**Source records**
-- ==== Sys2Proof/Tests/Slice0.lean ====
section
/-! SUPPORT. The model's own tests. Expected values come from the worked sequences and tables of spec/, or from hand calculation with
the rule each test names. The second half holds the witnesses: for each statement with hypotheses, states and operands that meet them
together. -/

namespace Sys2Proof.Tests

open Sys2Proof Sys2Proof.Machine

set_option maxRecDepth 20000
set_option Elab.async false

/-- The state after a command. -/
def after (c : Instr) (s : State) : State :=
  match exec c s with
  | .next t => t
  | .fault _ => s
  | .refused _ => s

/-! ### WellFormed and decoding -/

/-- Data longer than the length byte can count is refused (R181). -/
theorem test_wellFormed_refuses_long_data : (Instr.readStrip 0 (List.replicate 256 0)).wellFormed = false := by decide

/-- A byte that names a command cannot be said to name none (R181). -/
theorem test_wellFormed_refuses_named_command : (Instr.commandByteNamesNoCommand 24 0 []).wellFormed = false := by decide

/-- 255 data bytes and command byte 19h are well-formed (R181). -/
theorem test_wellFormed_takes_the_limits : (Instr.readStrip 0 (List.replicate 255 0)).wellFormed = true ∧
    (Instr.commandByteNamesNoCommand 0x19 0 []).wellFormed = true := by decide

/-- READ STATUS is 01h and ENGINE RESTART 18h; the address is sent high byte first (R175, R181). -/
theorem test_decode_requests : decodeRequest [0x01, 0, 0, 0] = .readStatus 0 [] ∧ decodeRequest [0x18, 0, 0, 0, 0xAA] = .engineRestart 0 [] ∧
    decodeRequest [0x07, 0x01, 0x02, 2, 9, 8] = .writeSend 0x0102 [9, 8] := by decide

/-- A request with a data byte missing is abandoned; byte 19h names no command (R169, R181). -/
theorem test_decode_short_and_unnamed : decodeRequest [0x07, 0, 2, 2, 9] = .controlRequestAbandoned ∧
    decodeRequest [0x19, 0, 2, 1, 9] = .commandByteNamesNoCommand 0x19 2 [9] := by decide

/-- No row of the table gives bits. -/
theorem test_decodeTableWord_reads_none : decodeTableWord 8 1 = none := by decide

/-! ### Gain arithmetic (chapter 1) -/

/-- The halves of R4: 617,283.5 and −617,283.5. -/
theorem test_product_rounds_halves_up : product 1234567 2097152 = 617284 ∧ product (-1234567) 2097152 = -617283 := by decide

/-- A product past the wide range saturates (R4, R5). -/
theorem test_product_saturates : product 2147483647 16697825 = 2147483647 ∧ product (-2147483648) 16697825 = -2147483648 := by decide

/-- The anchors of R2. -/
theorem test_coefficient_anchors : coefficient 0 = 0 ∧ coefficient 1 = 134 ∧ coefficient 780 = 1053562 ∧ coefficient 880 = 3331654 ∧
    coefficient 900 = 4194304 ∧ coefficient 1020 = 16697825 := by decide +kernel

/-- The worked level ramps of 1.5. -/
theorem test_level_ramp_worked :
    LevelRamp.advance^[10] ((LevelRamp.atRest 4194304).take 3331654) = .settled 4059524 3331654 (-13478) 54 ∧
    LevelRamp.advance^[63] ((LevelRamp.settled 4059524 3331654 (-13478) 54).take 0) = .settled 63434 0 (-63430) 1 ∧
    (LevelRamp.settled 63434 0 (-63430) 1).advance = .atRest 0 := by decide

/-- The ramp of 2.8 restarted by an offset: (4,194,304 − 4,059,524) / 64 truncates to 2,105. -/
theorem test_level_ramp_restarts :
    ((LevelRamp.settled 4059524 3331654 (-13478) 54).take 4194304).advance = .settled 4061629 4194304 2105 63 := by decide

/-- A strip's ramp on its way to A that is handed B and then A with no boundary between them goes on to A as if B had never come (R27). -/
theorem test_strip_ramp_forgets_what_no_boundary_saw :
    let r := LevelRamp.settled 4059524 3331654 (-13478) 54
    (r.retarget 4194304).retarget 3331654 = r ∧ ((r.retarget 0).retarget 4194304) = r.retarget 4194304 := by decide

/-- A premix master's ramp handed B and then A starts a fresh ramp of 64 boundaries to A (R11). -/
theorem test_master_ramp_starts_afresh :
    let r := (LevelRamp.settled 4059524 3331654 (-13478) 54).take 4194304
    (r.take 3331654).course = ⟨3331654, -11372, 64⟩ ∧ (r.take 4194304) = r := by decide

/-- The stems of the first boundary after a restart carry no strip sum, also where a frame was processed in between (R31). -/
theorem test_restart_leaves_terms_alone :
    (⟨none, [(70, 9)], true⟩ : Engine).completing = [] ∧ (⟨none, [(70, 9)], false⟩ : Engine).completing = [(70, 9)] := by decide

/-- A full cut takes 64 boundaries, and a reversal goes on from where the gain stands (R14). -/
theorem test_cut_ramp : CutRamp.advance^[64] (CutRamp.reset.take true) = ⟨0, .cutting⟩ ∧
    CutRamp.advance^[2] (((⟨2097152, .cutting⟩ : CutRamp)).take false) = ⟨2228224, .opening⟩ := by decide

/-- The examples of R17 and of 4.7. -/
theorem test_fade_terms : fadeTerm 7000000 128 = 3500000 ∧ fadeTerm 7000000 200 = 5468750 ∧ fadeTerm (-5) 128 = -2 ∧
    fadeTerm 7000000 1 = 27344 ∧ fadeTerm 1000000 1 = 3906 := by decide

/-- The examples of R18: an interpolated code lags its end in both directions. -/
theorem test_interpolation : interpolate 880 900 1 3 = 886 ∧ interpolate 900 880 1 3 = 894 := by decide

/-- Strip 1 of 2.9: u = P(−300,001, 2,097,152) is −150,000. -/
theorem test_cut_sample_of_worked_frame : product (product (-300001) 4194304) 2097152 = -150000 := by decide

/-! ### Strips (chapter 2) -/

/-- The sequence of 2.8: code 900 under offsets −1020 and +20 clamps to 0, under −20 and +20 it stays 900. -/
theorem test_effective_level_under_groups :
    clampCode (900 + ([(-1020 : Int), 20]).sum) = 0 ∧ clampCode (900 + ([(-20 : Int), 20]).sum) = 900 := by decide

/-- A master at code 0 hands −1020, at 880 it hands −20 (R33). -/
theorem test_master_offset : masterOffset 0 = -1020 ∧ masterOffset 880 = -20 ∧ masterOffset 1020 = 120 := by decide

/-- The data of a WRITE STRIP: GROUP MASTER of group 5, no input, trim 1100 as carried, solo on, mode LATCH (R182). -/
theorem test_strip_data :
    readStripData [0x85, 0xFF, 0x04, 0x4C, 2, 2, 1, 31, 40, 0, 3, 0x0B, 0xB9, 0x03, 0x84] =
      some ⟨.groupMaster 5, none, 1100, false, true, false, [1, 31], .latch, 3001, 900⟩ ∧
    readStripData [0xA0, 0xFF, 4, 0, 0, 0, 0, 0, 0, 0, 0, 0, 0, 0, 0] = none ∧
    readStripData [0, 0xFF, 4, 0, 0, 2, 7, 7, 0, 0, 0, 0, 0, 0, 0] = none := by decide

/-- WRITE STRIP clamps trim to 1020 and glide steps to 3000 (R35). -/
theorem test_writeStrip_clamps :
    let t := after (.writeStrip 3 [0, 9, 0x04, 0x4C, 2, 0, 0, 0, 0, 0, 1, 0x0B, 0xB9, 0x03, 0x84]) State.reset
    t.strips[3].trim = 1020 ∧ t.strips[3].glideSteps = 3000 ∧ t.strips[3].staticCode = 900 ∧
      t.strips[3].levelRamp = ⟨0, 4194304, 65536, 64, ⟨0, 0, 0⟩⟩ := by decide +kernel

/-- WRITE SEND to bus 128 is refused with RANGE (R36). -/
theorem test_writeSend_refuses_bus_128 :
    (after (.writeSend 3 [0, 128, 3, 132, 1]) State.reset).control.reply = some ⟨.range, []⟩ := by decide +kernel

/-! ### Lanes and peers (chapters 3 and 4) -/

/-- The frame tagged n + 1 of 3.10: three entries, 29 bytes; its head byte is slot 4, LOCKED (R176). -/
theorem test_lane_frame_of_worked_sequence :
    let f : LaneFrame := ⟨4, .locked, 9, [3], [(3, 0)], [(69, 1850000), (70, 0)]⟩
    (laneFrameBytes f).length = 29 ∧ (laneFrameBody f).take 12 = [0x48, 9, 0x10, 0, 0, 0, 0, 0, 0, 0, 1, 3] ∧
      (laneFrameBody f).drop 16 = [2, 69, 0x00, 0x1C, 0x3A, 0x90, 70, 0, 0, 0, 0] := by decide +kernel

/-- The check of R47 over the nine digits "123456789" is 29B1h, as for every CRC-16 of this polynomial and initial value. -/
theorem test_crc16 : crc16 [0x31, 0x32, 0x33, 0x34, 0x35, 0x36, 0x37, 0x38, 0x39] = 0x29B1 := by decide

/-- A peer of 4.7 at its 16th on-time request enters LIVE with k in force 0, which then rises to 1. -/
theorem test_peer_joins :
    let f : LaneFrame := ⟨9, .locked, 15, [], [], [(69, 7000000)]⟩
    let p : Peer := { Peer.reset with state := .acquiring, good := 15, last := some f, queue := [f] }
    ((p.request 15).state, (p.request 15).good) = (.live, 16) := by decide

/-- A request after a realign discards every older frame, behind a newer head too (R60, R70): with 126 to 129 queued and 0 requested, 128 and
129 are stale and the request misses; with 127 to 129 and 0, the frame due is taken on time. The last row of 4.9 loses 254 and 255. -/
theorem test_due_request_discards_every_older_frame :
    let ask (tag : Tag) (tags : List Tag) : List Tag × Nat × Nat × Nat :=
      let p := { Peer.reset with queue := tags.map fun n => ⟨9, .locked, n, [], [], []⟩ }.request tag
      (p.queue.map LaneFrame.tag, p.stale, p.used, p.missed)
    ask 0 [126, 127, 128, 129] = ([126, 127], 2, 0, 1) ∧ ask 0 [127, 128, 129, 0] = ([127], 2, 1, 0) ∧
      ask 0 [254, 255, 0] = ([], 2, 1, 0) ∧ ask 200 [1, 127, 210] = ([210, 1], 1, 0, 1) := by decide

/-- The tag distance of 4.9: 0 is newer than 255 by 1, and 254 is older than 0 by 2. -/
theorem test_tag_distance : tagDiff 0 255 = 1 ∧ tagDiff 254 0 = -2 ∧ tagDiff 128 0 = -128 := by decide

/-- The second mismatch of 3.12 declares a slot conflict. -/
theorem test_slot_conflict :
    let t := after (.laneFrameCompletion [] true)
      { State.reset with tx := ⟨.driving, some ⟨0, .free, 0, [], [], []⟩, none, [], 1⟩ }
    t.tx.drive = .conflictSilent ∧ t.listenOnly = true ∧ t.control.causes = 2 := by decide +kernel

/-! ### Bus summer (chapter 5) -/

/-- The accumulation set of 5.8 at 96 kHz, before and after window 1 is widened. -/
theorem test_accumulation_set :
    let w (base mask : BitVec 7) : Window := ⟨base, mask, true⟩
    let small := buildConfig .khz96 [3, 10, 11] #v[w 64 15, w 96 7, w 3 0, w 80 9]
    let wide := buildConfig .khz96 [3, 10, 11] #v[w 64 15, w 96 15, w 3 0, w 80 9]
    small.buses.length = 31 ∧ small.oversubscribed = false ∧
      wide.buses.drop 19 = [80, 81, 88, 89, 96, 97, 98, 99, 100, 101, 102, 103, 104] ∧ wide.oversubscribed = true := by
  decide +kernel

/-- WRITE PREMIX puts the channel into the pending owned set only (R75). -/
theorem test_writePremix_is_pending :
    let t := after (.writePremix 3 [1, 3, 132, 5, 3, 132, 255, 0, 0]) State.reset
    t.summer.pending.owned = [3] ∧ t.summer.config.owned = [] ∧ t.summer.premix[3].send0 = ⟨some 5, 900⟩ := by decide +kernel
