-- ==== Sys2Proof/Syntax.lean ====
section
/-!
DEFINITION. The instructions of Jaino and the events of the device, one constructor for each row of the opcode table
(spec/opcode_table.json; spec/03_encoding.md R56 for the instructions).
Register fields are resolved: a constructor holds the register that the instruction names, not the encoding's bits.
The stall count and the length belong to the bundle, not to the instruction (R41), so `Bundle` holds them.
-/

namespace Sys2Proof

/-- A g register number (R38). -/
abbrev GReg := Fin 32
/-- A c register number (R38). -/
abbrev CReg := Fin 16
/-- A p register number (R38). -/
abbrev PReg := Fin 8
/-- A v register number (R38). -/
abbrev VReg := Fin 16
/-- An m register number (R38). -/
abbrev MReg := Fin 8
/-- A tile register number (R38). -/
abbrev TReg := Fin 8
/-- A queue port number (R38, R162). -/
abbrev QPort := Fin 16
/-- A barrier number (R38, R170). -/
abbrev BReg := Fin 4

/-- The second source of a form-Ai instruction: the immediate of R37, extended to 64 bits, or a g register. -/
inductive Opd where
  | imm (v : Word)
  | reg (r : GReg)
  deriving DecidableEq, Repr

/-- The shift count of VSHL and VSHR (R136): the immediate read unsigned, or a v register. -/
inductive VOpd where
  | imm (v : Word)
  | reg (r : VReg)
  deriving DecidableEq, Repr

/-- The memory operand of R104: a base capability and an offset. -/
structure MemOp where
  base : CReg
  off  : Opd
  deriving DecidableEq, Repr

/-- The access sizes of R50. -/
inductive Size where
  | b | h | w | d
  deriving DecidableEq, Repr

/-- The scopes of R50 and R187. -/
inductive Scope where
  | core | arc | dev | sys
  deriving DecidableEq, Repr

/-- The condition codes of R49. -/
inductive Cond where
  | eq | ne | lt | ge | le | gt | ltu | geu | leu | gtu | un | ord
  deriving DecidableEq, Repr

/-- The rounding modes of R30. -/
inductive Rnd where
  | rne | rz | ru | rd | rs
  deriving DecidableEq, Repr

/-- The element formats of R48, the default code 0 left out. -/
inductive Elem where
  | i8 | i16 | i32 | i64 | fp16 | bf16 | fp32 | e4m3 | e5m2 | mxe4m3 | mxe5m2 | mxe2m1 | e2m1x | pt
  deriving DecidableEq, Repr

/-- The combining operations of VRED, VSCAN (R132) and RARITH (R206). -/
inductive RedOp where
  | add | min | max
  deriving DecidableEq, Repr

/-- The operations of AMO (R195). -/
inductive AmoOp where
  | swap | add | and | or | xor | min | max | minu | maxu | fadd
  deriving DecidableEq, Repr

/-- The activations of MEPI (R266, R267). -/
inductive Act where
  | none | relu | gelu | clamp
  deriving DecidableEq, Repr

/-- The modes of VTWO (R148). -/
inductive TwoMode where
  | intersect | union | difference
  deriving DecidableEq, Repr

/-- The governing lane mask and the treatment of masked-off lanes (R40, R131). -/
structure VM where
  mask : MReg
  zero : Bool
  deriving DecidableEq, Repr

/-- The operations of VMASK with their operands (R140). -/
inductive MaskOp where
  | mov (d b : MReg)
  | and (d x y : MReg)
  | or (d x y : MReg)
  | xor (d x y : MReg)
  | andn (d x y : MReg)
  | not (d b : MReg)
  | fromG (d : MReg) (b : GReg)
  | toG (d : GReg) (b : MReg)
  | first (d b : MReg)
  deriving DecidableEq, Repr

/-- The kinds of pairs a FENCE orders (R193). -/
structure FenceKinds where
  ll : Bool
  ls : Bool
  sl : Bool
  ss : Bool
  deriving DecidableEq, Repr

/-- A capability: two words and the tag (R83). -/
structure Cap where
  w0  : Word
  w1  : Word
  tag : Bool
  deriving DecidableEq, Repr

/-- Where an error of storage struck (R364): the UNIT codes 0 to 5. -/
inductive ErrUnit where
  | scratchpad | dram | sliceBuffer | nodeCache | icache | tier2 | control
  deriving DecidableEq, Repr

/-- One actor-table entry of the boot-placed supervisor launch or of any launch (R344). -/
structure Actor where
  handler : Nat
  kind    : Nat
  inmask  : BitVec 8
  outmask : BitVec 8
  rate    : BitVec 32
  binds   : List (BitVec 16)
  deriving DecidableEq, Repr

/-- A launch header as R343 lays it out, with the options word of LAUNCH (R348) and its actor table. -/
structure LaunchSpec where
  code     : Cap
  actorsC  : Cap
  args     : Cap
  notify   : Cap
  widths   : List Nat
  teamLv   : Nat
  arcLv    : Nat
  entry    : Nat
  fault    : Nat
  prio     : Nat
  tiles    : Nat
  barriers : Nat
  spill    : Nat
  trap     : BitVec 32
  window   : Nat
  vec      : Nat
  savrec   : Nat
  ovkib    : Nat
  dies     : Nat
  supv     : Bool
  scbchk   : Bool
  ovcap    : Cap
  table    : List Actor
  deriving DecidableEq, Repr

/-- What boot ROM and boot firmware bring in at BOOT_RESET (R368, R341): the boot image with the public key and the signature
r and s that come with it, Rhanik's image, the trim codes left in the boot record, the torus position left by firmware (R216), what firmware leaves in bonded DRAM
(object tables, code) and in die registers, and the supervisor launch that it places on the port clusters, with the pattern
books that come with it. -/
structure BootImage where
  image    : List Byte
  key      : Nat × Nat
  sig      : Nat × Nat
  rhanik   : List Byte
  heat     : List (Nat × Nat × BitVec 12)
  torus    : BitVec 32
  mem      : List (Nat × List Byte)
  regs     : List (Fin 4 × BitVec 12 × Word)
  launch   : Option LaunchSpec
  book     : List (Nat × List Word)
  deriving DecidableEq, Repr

**What the task requires**
Scan the listing above for the line that has "inductive Size where", then copy exactly from that line through the line that has "gtu | un | ord".

**Written answer**
inductive Size where
  | b | h | w | d
  deriving DecidableEq, Repr

/-- The scopes of R50 and R187. -/
inductive Scope where
  | core | arc | dev | sys
  deriving DecidableEq, Repr

/-- The condition codes of R49. -/
inductive Cond where
  | eq | ne | lt | ge | le | gt | ltu | geu | leu | gtu | un | ord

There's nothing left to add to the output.